TASK BRIEF
In the records below, find the line that contains "SUPPORT. Tests: an" and the line that contains "handle := mkHandle". Set down exactly those lines and every line between them, and nothing more.

Dataset entries
-- ==== Sys2Proof/Tests/Slice0.lean ====
section
/-! SUPPORT. Tests: an ill-formed term for each check of WellFormed; single steps with results that the manual gives; and,
for each statement, operands and a state that meet the hypotheses of each of its clauses. -/

set_option Elab.async false

namespace Sys2Proof.Tests
open Sys2Proof.Machine

/-! ### States -/

/-- The slice after a start-up, at TICK 1,000, with ring pair 0 owned and enabled. -/
def readyDev : Device :=
  odSet (odSet { State.reset.dev with clk := { State.reset.dev.clk with
    phase := .ready, present := true, ready := true, mapLost := false, tickOffset := 1000 } } Od.RING_OWNER 0 1) Od.RING_CTRL 0 1

/-- A state with that slice changed by `f` and an empty queue. -/
def stateOf (f : Device → Device) : State := { dev := f readyDev, pending := [] }

def s0 : State := stateOf id

/-- The slice at a phase of start-up, `c` cycles after its release. -/
def startingAt (p : Phase) (c : Nat) : State :=
  { State.reset with dev := { State.reset.dev with clk := { State.reset.dev.clk with phase := p, rootcyc := c, present := p.afterDict } } }

/-- A live class G sequence in record slot 5, of client 7 on ring pair 0, in state `st`. -/
def seq5 (st : SeqState) : Seq :=
  { tcb := { handle := mkHandle 0 5 1, state := st, ring := 0, client := 7, cls := .g } }

def withSeq (q : Seq) (d : Device) : Device := { d with seqs := Map.put d.seqs 5 q }

def nextOf : Host.Outcome State Fault Refusal → Option State
  | .next t => some t
  | _ => none

/-! ### Operands out of range, one for each check -/

theorem test_ill_formed_ring : ringOk 256 = false ∧ (Instr.sqTail 256 0).wf = false ∧ (Instr.submit 256).wf = false ∧
    (Instr.completionWrite 256).wf = false ∧ (Instr.ringEnable .direct 256 1).wf = false ∧ (Instr.ringEnable .direct 0 256).wf = false ∧
    (Instr.ringReset .direct 0 256).wf = false ∧ (Instr.ringDiscard .direct 0 256).wf = false ∧ (Instr.ringClearErr .direct 0 256).wf = false ∧
    (Instr.ownershipAnnouncement 256 0).wf = false ∧ (Instr.ownershipAnnouncement 0 32).wf = false := by decide

theorem test_ill_formed_word : u32Ok (2 ^ 32) = false ∧ (Instr.cqHead 0 (2 ^ 32)).wf = false ∧
    (Instr.endWrittenReport (2 ^ 32)).wf = false ∧ (Instr.release (2 ^ 32)).wf = false ∧ (Instr.seqQueryHandle .direct (2 ^ 32)).wf = false ∧
    (Instr.groupCfg .direct 0 (2 ^ 32)).wf = false ∧ (Instr.legacyCtrl .direct (2 ^ 32)).wf = false ∧ (Instr.traceTail .direct (2 ^ 32)).wf = false ∧
    (Instr.sliceOnline .direct (2 ^ 32)).wf = false ∧ (Instr.forwardPair 0 (2 ^ 32) 0).wf = false ∧
    (Instr.activate 0 0 (2 ^ 32) 0).wf = false ∧ (Instr.cancel 0 0 0 16).wf = false := by decide

theorem test_ill_formed_path : (Path.mailbox (2 ^ 16)).ok = false ∧ (Path.mctp 256 0 0).ok = false ∧ (Path.mctp 0 8 0).ok = false ∧
    (Path.mctp 0 0 65536).ok = false ∧ (Path.setParam 256).ok = false ∧ (Instr.tableKey (.mailbox 65536) 0).wf = false ∧
    (Instr.sealSlice (.mctp 256 0 0) 0).wf = false ∧ (Instr.msiMask (.setParam 256) 0).wf = false ∧
    (Instr.cvcReset (.setParam 256) 0).wf = false ∧ (Instr.legacyValue (.setParam 256) 0).wf = false := by decide

/-- No fault is met. -/
def noHazard : Hazard := { lane := none, table := none }

theorem test_ill_formed_start : (Instr.dictionaryRegionDone 262144).wf = false ∧ (Instr.grottoTestDone 262144).wf = false ∧
    (Instr.classTTableDone (some (2 ^ 27))).wf = false ∧ (Instr.laneGroupsDone [(4, 0)]).wf = false ∧ (Instr.laneGroupsDone [(0, 34)]).wf = false ∧ (Instr.cipherSelfTest []).wf = false ∧
    (Instr.lanePatrol [(4, 0)]).wf = false ∧ (Instr.laneSubstitution 4).wf = false := by decide

theorem test_ill_formed_slot : slotOk 65536 = false ∧ (Instr.deadlineExpiry 65536).wf = false ∧
    (Instr.samplePosition 65536 0 noHazard).wf = false ∧ (Instr.samplePosition 0 65 noHazard).wf = false ∧
    (Instr.replayTimeout 65536).wf = false ∧ (Instr.parityAck 0 65536 0).wf = false ∧ (Instr.parityAck 0 0 65536).wf = false ∧
    (Instr.digestRound 65536 noHazard).wf = false := by decide

theorem test_ill_formed_hazard : (Instr.samplePosition 0 0 { noHazard with lane := some (4, 0) }).wf = false ∧
    (Instr.digestRound 0 { noHazard with table := some (2 ^ 27) }).wf = false ∧
    (Instr.rnsRequest 0 { noHazard with table := some (2 ^ 27) }).wf = false := by decide

theorem test_ill_formed_slice : sliceOk 32 = false ∧ (Instr.prefixLookup 32 0).wf = false ∧ (Instr.sliceSuspect 32).wf = false ∧
    (Instr.deltaEntry 32 0).wf = false ∧ (Instr.install 32 0 0 0).wf = false ∧ (Instr.mirrorWrite 32 0 0).wf = false ∧
    (Instr.mirrorWrite 0 131072 0).wf = false ∧ (Instr.frameRequest (.ask 32)).wf = false ∧ (Instr.frameRequest (.answer 32 [])).wf = false ∧
    (Instr.frameRequest (.released 32 [])).wf = false ∧ (Instr.hostCommandAck 0 (.ack 0) (2 ^ 23)).wf = false ∧
    (Instr.epochTransferAck { src := 32, pub := 0, accepted := true }).wf = false := by decide

theorem test_ill_formed_group : groupOk 256 = false ∧ (Instr.stepBuild 256 []).wf = false ∧ (Instr.stepBuild 0 [256]).wf = false ∧ (Instr.modelWarmupDone 0 8).wf = false ∧
    (Instr.groupHotMap .direct 0 8 0).wf = false ∧ (Instr.groupHotMap .direct 0 0 65536).wf = false ∧ (Instr.cmdIssue 4096).wf = false ∧
    (Instr.killAckTimeout 4096).wf = false ∧ (Instr.epochGraceExpiry 8).wf = false := by decide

TASK OUTPUT
/-! SUPPORT. Tests: an ill-formed term for each check of WellFormed; single steps with results that the manual gives; and,
for each statement, operands and a state that meet the hypotheses of each of its clauses. -/

set_option Elab.async false

namespace Sys2Proof.Tests
open Sys2Proof.Machine

/-! ### States -/

/-- The slice after a start-up, at TICK 1,000, with ring pair 0 owned and enabled. -/
def readyDev : Device :=
  odSet (odSet { State.reset.dev with clk := { State.reset.dev.clk with
    phase := .ready, present := true, ready := true, mapLost := false, tickOffset := 1000 } } Od.RING_OWNER 0 1) Od.RING_CTRL 0 1

/-- A state with that slice changed by `f` and an empty queue. -/
def stateOf (f : Device → Device) : State := { dev := f readyDev, pending := [] }

def s0 : State := stateOf id

/-- The slice at a phase of start-up, `c` cycles after its release. -/
def startingAt (p : Phase) (c : Nat) : State :=
  { State.reset with dev := { State.reset.dev with clk := { State.reset.dev.clk with phase := p, rootcyc := c, present := p.afterDict } } }

/-- A live class G sequence in record slot 5, of client 7 on ring pair 0, in state `st`. -/
def seq5 (st : SeqState) : Seq :=
  { tcb := { handle := mkHandle 0 5 1, state := st, ring := 0, client := 7, cls := .g } }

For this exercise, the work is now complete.